As promised, though somewhat delayed, here's some pictures I took on holiday in Cambodia last year. Be warned - if you deliberately avoided reading my post on Auschwitz, you probably want to give this one a miss too.



Okay, so we flew out of lovely Laos into Phnom Penh, the Cambodian capital. Phnom Penh is not lovely - the poverty, dirt and rampant corruption are right in your face. Mind you, I did myself no favours by deciding to read some books on the local background. There seem to be only 2 types of book written about Phnom Penh: those about the sex trade and those about the Khmer Rouge regime and the genocide in the 1970s - both of which make you want to hand in your resignation from the human species and join one with something more positive to offer the planet. Cockroaches, say.

I'm not suggesting that tourists should avoid the place. Cambodia is a country bravely trying to haul itself out of the shit accumulated by a political regime so awful it beggars belief. It has a lot of positives going for it - but the shit's pretty deep, especially for the many landmine victims begging on the streets.



This is our Cambodian guide, pictured in front of the Royal Palace. He's a year younger than I am, I think, which made him seven years old when Pol Pot and his regime took power. He and his family were marched out into the countryside, as were all urban dwellers. His father was executed for being a dangerous intellectual (he was an engineer). He was seperated from his mother and put into a children's work-camp, where he survived starvation by eating snails out of the ditches. His two little sisters both died.
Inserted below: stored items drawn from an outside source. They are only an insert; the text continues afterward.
theorem witness_InterruptAcceptance :
    asked.bootPending = false ∧ asked.power.clockHalted = false ∧ asked.mode = .run ∧ acceptable asked = some .int0 ∧
      cpuMoves asked [] [] ∧ pushable 3 asked ∧ ¬ pushable 3 (asked.withSp 0x01) := by
  refine ⟨rfl, rfl, rfl, rfl, .inr ⟨rfl, rfl, rfl⟩, pushable_of_inRam (s := asked) idle_stack, fun h => ?_⟩
  exact absurd (h 2 (by decide)) (by decide)

theorem witness_AcceptThenReturn :
    acceptable asked = some .int0 ∧ cpuMoves asked [] [] ∧ stackInRam 3 asked ∧
      ∃ t, step asked = .next t ∧ t.sp = t.sp ∧
        ∀ k, k < 3 → t.byteAt (stackByte asked k) = t.byteAt (stackByte asked k) :=
  ⟨rfl, .inr ⟨rfl, rfl, rfl⟩, idle_stack, _, rfl, rfl, fun _ _ => rfl⟩

theorem witness_StoppedCpuChangesNothing :
    ((stoppedIn .rcWdt).mode ≠ .run ∧ (stoppedIn .rcWdt).bootPending = false ∧ (stoppedIn .rcWdt).schedule = [] ∧
      (stoppedIn .rcWdt).clock.wdton = true ∧
      (stoppedIn .rcWdt).clock.wdtcnt + 1 ≠ (stoppedIn .rcWdt).clock.wdtr) ∧
      ((stoppedIn .stop).withSchedule [.env .supplyRecovers]).mode ≠ .run ∧
      (Event.pins 0 0x1F 0 0).disrupts (stoppedIn .stop) = false := by decide

theorem witness_StopAndRelease_enters :
    ∀ src, releasesMode .stop idle.clock.wdton src → src.requested idle.irq = false :=
  fun src _ => by cases src <;> rfl

theorem witness_StopAndRelease_at_once :
    let s := idle.withIrq { idle.irq with irqh := 4, ienh := 4 }
    ∃ src, releasesMode .stop s.clock.wdton src ∧ src.requested s.irq = true ∧ src.enabled s.irq = true :=
  ⟨.int1, ⟨by decide, .inr (.inl rfl)⟩, rfl, rfl⟩

theorem witness_StopAndRelease :
    let s := (stoppedIn .wakeupTimer).withIrq { idle.irq with irqh := 2, ienh := 2 }
    s.mode ≠ .run ∧ s.bootPending = false ∧ s.power.clockHalted = false ∧ cpuMoves s [] [] ∧
      ∃ src, releasesMode s.mode s.clock.wdton src ∧ src.requested s.irq = true ∧ src.enabled s.irq = true :=
  ⟨by decide, rfl, rfl, .inr ⟨rfl, rfl, rfl⟩, .timer0, ⟨by decide, .inr (.inr (.inl ⟨rfl, rfl⟩))⟩, rfl, rfl⟩

theorem witness_StopAndRelease_watchdog :
    let s := ((stoppedIn .rcWdt).withIrq { idle.irq with irql := 2, ienl := 2 }).withClock
      { idle.clock with wdton := false }
    s.mode ≠ .run ∧ cpuMoves s [] [] ∧
      ∃ src, releasesMode s.mode s.clock.wdton src ∧ src.requested s.irq = true ∧ src.enabled s.irq = true :=
  ⟨by decide, .inr ⟨rfl, rfl, rfl⟩, .watchdog, ⟨by decide, .inr (.inr (.inr ⟨rfl, rfl, rfl⟩))⟩, rfl, rfl⟩

/-- Stopped with INT1 requested and enabled, the watchdog counter one below WDTR, WDTON as given. -/
def wakingAt (m : Mode) (resets : Bool) : State :=
  ((stoppedIn m).withIrq { idle.irq with irqh := 4, ienh := 4 }).withClock
    { idle.clock with wdtcnt := 0x7E, wdtr := 0x7F, wdton := resets }

theorem witness_StopAndRelease_match :
    (∀ s ∈ [wakingAt .stop true, wakingAt .rcWdt true, wakingAt .stop false, wakingAt .rcWdt false],
      s.mode ≠ .run ∧ s.mode ≠ .wakeupTimer ∧ s.bootPending = false ∧ s.power.clockHalted = false ∧ s.schedule = [] ∧
        s.clock.wdtcnt + 1 = s.clock.wdtr) ∧
      ∀ m resets, m ≠ .run → releasesMode m (wakingAt m resets).clock.wdton .int1 ∧
        IntSource.int1.requested (wakingAt m resets).irq = true ∧ IntSource.int1.enabled (wakingAt m resets).irq = true :=
  ⟨by decide, fun m resets hm => ⟨⟨hm, .inr (.inl rfl)⟩, by cases m <;> cases resets <;> decide,
    by cases m <;> cases resets <;> decide⟩⟩

theorem witness_StopAndRelease_stays :
    (stoppedIn .stop).mode ≠ .run ∧ cpuMoves (stoppedIn .stop) [] [] ∧
      ∀ src, releasesMode (stoppedIn .stop).mode (stoppedIn .stop).clock.wdton src →
        src.requested (stoppedIn .stop).irq = false :=
  ⟨by decide, .inr ⟨rfl, rfl, rfl⟩, fun src _ => by cases src <;> rfl⟩

theorem witness_StopAndRelease_disabled :
    let s := (stoppedIn .stop).withIrq { idle.irq with irqh := 4 }
    (∃ src, releasesMode s.mode s.clock.wdton src ∧ src.requested s.irq = true) ∧
      ∀ src, releasesMode s.mode s.clock.wdton src → src.requested s.irq = true → src.enabled s.irq = false :=
  ⟨⟨.int1, ⟨by decide, .inr (.inl rfl)⟩, rfl⟩, fun src _ _ => by cases src <;> rfl⟩

theorem witness_ResetEvents :
    (scripted [.env .resetPowerOn]).schedule = [.env .resetPowerOn] ∧
      (scripted [.env (.resetPin [(0x7F, 0)])]).schedule = [.env (.resetPin [(0x7F, 0)])] ∧
      (idle.device.romBase ≤ (0xF000 : Word).toNat) ∧ inRam 0x7E ∧
      ∀ c ∈ [((0x7F : BitVec 7), (0 : Byte))], c.1.toNat ≠ (0x7E : Word).toNat :=
  ⟨rfl, rfl, by decide, by unfold inRam; decide, by simp⟩

/-- STA 30H is next. -/
def storing : State := machine [0xE5, 0x30] [] ⟨0x12, 0x00, 0x00, 0x7F, 0x00, 0xF000⟩

theorem witness_ResetEvents_torn :
    let s := storing.withSchedule [.env (.resetPin [(0x30, 0xAB)])]
    (∃ t, step s = .next t) ∧ inRam 0x31 ∧ 0x31 ∉ interruptedWrites s ∧ 0x30 ∈ interruptedWrites s ∧
      (stoppedIn .stop).mode ≠ .run :=
  ⟨⟨_, rfl⟩, by unfold inRam; decide, by decide, by decide, by decide⟩

theorem witness_ResetEvents_whole :
    runsInstruction storing ∧ cpuMoves storing [] [] ∧ (∃ t, step storing = .next t) ∧
      (0x31 : Word) ∉ interruptedWrites storing :=
  ⟨⟨rfl, rfl, rfl, rfl⟩, .inr ⟨rfl, rfl, rfl⟩, ⟨_, rfl⟩, by decide⟩

/-- A reset may leave open the byte the interrupted instruction writes, and no other (spec/70_reset_and_hazards.md R557). -/
theorem test_reset_torn_byte :
    let t := performReset .pin (admittedTorn storing [(0x30, 0xAB), (0x31, 0xCD)]) storing
    t.ramByte 0x30 = 0xAB ∧ t.ramByte 0x31 = storing.ramByte 0x31 := ⟨by decide, rfl⟩

/-- In STOP mode no instruction is cut short (spec/70_reset_and_hazards.md R557). -/
theorem test_reset_stopped_keeps : admittedTorn (storing.withMode .stop) [(0x30, 0xAB)] = [] := by decide

/-- A clock of the basic interval timer is next; BITR, the watchdog counter and WDTON as given, WDTR at 7FH. -/
def ticking (bitr : Byte) (count : BitVec 7) (resets : Bool) : State :=
  (scripted [.env (.bitClock [])]).withClock
    { idle.clock with bitr := bitr, wdtcnt := count, wdtr := 0x7F, wdton := resets }

theorem witness_WatchdogAndIntervalTimer :
    (∀ s ∈ [ticking 0xFE 0x7E true, ticking 0xFF 0x7D true, ticking 0xFF 0x7E false, ticking 0xFF 0x7E true],
      s.schedule = [.env (.bitClock [])] ∧ s.mode = .run ∧ s.power.clockHalted = false) ∧
      (ticking 0xFE 0x7E true).clock.bitr ≠ 0xFF ∧
      ((ticking 0xFF 0x7D true).clock.bitr = 0xFF ∧
        (ticking 0xFF 0x7D true).clock.wdtcnt + 1 ≠ (ticking 0xFF 0x7D true).clock.wdtr) ∧
      ((ticking 0xFF 0x7E false).clock.wdtcnt + 1 = (ticking 0xFF 0x7E false).clock.wdtr ∧
        (ticking 0xFF 0x7E false).clock.wdton = false) ∧
      ((ticking 0xFF 0x7E true).clock.wdtcnt + 1 = (ticking 0xFF 0x7E true).clock.wdtr ∧
        (ticking 0xFF 0x7E true).clock.wdton = true) := by
  decide

/-- The match of the watchdog is next; WDTR, the watchdog counter and WDTON as given. -/
def matching (wdtr count : BitVec 7) (wrapped resets : Bool) : State :=
  (scripted [.env (.watchdogMatch [])]).withClock
    { idle.clock with wdtr := wdtr, wdtcnt := count, wdtWrapped := wrapped, wdton := resets }

theorem witness_WatchdogAndIntervalTimer_match :
    (∀ s ∈ [matching 0x7F 0x7E false true, matching 0 0 false true, matching 0x05 0x05 false false,
        matching 0x05 0x00 true false, matching 0x01 0x01 false true, matching 0x00 0x7F false true],
      s.schedule = [.env (.watchdogMatch [])] ∧ s.mode = .run ∧ s.power.clockHalted = false) ∧
      (∀ s ∈ [matching 0x7F 0x7E false true, matching 0 0 false true],
        ¬ (s.clock.wdtWrapped = true ∨ (0 < s.clock.wdtcnt.toNat ∧ s.clock.wdtr.toNat ≤ s.clock.wdtcnt.toNat))) ∧
      (∀ s ∈ [matching 0x05 0x05 false false, matching 0x05 0x00 true false, matching 0x01 0x01 false true,
          matching 0x00 0x7F false true],
        s.clock.wdtWrapped = true ∨ (0 < s.clock.wdtcnt.toNat ∧ s.clock.wdtr.toNat ≤ s.clock.wdtcnt.toNat)) ∧
      (∀ s ∈ [matching 0x05 0x05 false false, matching 0x01 0x01 false true],
        s.clock.wdtcnt = s.clock.wdtr ∧ s.clock.wdtcnt ≠ 0) := by
  decide

/-- LDM 0EDH,#05H with the watchdog counter at 5 and WDTON = 0: the match comes with the write and the counter restarts
(spec/60_exceptions.md R442). -/
theorem test_wdtr_write_matches :
    (match step ((machine [0xE4, 0x05, 0xED] [] ⟨0, 0, 0, 0x7F, 0, 0xF000⟩).withClock
        { State.reset.clock with wdton := false, wdtcnt := 5 }) with
      | .next t => some (t.clock.wdtr, t.clock.wdtcnt, IntSource.watchdog.requested t.irq)
      | _ => none) = some (5, 0, true) := by decide

/-- LDM 0EDH,#80H clears the counter and sets WDTR to 0: no overflow has been counted, so nothing matches
(spec/60_exceptions.md R442). -/
theorem test_wdtr_clear_does_not_match :
    (match step ((machine [0xE4, 0x80, 0xED] [] ⟨0, 0, 0, 0x7F, 0, 0xF000⟩).withClock
        { State.reset.clock with wdton := false, wdtcnt := 5 }) with
      | .next t => some (t.clock.wdtr, t.clock.wdtcnt, IntSource.watchdog.requested t.irq)
      | _ => none) = some (0, 0, false) := by decide

/-- A tick of timer 0 or 1 is next; both are started from internal clocks, TM1 as given. -/
def counting (e : Event) (tm1 : Byte) : State :=
  (scripted [.env e]).withTimers { idle.timers with tm0 := 0x03, tm1 := tm1 }

theorem witness_TimerTicks :
    (∀ s ∈ [counting .t0Clock 0x03, counting .t0Clock 0x4F, counting .t1Clock 0x03],
      s.mode = .run ∧ s.power.clockHalted = false ∧ s.timers.t0ck ≠ 7 ∧ s.timers.t0cn = true ∧ s.timers.t0st = true ∧
        s.timers.t1cn = true ∧ s.timers.t1st = true) ∧
      ((counting .t0Clock 0x03).schedule = [.env .t0Clock] ∧ (counting .t0Clock 0x03).timers.bit16 = false) ∧
      ((counting .t0Clock 0x4F).schedule = [.env .t0Clock] ∧ (counting .t0Clock 0x4F).timers.bit16 = true ∧
        (counting .t0Clock 0x4F).timers.t1ck = 3) ∧
      (counting .t1Clock 0x03).schedule = [.env .t1Clock] ∧ (counting .t1Clock 0x03).timers.bit16 = false ∧
        (counting .t1Clock 0x03).timers.pwm0e = false := by decide

/-- Timer 0 is started with the clock source `t0ck`, TM1 as given. -/
def clockedBy (t0ck : BitVec 3) (turn : Turn) (tm1 : Byte) : State :=
  (scripted [turn]).withTimers { idle.timers with tm0 := 0#1 ++ (t0ck ++ 0x3#2), tm1 := tm1 }

/-- Pin RA0 rises. -/
def ec0Rises : Turn := .env (.pins 0x01 idle.ports.pinB idle.ports.pinC idle.ports.pinD)

theorem witness_TimerTicks_modes :
    let wakes := (clockedBy 6 (.env .t0Clock) 0x00).withMode .wakeupTimer
    let rests := (clockedBy 5 (.env .t0Clock) 0x00).withMode .wakeupTimer
    let beside := clockedBy 7 (.env .t1Clock) 0x0B
    (wakes.mode = .wakeupTimer ∧ wakes.timers.t0ck = 6 ∧ wakes.timers.t0cn = true ∧ wakes.timers.t0st = true ∧
      wakes.timers.bit16 = false) ∧
      (rests.mode ≠ .run ∧ ¬ (rests.mode = .wakeupTimer ∧ rests.timers.t0ck = 6) ∧ rests.timers.t0cn = true ∧
        rests.timers.t0st = true) ∧
      beside.mode = .run ∧ beside.timers.t1cn = true ∧ beside.timers.t1st = true ∧ beside.timers.bit16 = false ∧
        beside.timers.pwm0e = false ∧ beside.timers.t0ck = 7 ∧
        ¬ (beside.timers.t1ck = 3 ∧ beside.timers.t0ck = 7) := by decide

theorem witness_TimerTicks_ec0 :
    (∀ s ∈ [clockedBy 7 ec0Rises 0x00, clockedBy 7 ec0Rises 0x0F, clockedBy 7 ec0Rises 0x4F],
      s.schedule = [ec0Rises] ∧ s.mode = .run ∧ s.timers.t0ck = 7 ∧ s.ports.raio.getLsbD 0 = false ∧
        s.ports.pinA.getLsbD 0 = false ∧ (0x01 : Byte).getLsbD 0 = true ∧
        idle.ports.pinB.getLsbD 2 = s.irq.int0Seen ∧ idle.ports.pinB.getLsbD 3 = s.irq.int1Seen ∧
        s.timers.t0cn = true ∧ s.timers.t0st = true) ∧
      ((clockedBy 7 ec0Rises 0x00).timers.bit16 = false ∧ (clockedBy 7 ec0Rises 0x00).timers.t1ck ≠ 3) ∧
      ((clockedBy 7 ec0Rises 0x0F).timers.bit16 = false ∧ (clockedBy 7 ec0Rises 0x0F).timers.t1ck = 3 ∧
        (clockedBy 7 ec0Rises 0x0F).timers.t1cn = true ∧ (clockedBy 7 ec0Rises 0x0F).timers.t1st = true ∧
        (clockedBy 7 ec0Rises 0x0F).timers.pwm0e = false) ∧
      (clockedBy 7 ec0Rises 0x4F).timers.bit16 = true ∧ (clockedBy 7 ec0Rises 0x4F).timers.t1ck = 3 := by decide

/-- A rising edge of EC0 counts timer 0 (spec/61_peripherals.md R489). -/
theorem test_ec0_counts :
    (ec0Edge (clockedBy 7 ec0Rises 0x00)).timers.t0 = 1 ∧ ec0Enabled (clockedBy 7 ec0Rises 0x00) = true := by decide

/-- Both external interrupts rise on port B, TM0 and TM1 as given, both timers started. -/
def capturing (tm0 : BitVec 6) (tm1 : Byte) : State :=
  ((scripted [.env (.pins idle.ports.pinA 0x0C idle.ports.pinC idle.ports.pinD)]).withPorts
    { idle.ports with rbfunc := 0x0C }).withTimers { idle.timers with tm0 := tm0, tm1 := tm1, t1 := 0x34 }

theorem witness_Captures :
    (∀ s ∈ [capturing 0x23 0x13, capturing 0x23 0x00, capturing 0x00 0x13, capturing 0x23 0x4C, capturing 0x23 0x5F,
        capturing 0x03 0x5F, capturing 0x23 0x53],
      s.schedule = [.env (.pins s.ports.pinA 0x0C s.ports.pinC s.ports.pinD)] ∧ s.mode = .run ∧
        s.power.clockHalted = false ∧ s.timers.t0cn = s.timers.t0st ∧ s.timers.t1cn = s.timers.t1st) ∧
      (∀ s ∈ [capturing 0x23 0x13, capturing 0x23 0x00, capturing 0x00 0x13], s.timers.bit16 = false) ∧
      (∀ s ∈ [capturing 0x23 0x4C, capturing 0x23 0x5F, capturing 0x03 0x5F],
        s.timers.bit16 = true ∧ s.timers.t1ck = 3) ∧
      (capturing 0x23 0x53).timers.bit16 = true ∧ (capturing 0x23 0x53).timers.t1ck ≠ 3 := by decide

/-- INT0 captures both bytes of the pair by the run bits of TM0 alone (spec/61_peripherals.md R487, R490). -/
theorem test_capture0_16bit :
    ((int0Edge (capturing 0x23 0x4C)).timers.cdr1, (int0Edge (capturing 0x23 0x4C)).timers.t1) = (0x34, 0x00) := by decide

/-- `Capture1` needs no 16BIT = 0 (spec/61_peripherals.md R482, R531). -/
theorem test_capture1_16bit :
    ((int1Edge (capturing 0x03 0x5F)).timers.cdr1, (int1Edge (capturing 0x03 0x5F)).timers.t1) = (0x34, 0x00) := by decide

/-- The overflow of a wake-up is counted by the watchdog (spec/60_exceptions.md R438, R442). -/
theorem test_wake_counts :
    (wake (wakingAt .stop false)).clock.wdtcnt = 0 ∧
      IntSource.watchdog.requested (wake (wakingAt .stop false)).irq = true := by
  rcases wake_counts (s := wakingAt .stop false) (.inl rfl) with h | h <;> rw [h] <;> decide

theorem witness_PwmTicks :
    let s := counting .t1Clock 0x23
    let full := s.withTimers { s.timers with pwm0hr := 0xF, pwmCnt := 0x3FF }
    (∀ u ∈ [s, full], u.schedule = [.env .t1Clock] ∧ u.mode = .run ∧ u.power.clockHalted = false ∧
      u.timers.t1cn = true ∧ u.timers.t1st = true ∧ u.timers.bit16 = false ∧ u.timers.pwm0e = true ∧
      ¬ (u.timers.t1ck = 3 ∧ u.timers.t0ck = 7)) ∧
      full.timers.pwmCnt.toNat = full.timers.pwm0hr.toNat / 4 * 256 + full.timers.tdr1.toNat := by decide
In three years, eight months and twenty days up to a third of the Cambodian population was wiped out, by their own government, through execution and very deliberate starvation.



This is the Tuol Sleng Genocide Museum. It looks like a high school because that's exactly what it was before the Khmer Rouge turned it into prison S-21. Political prisoners (that means doctors, teachers, monks, foreigners, anyone who could read or spoke a foreign language or wore glasses) were tortured for "confession" here before being taken out to the Killing Fields for execution. The top floors were wired with mesh to stop prisoners commiting suicide.




This is a translation of the rules which were written up on the walls for prisoners. You can click to enlarge and read, but actually this was the thing I found most difficult to cope with - more so than the bloodstains and the bones, even.




The Killing Fields site (only the most notorious of many mass graves) lies on the outskirts of Phnom Penh and looks like an orchard once more. Possibly around 17,000 were killed here - mostly bludgeoned to death - and buried in pits like the excavated one pictured above. When you walk around you can see bits of bone and rags of clothing sticking up out of the soil, still.



This is the memorial stupa built to the victims. It is filled with skulls.

I'm glad I saw all this as part of our Cambodian visit. History is not all pretty romantic ruins, and not to face it would have been an act of cowardice. But I still feel churned up.

Next (and final) set of photos: the temples of Angkor.

8 comments:

  1. The human race really is crap some times.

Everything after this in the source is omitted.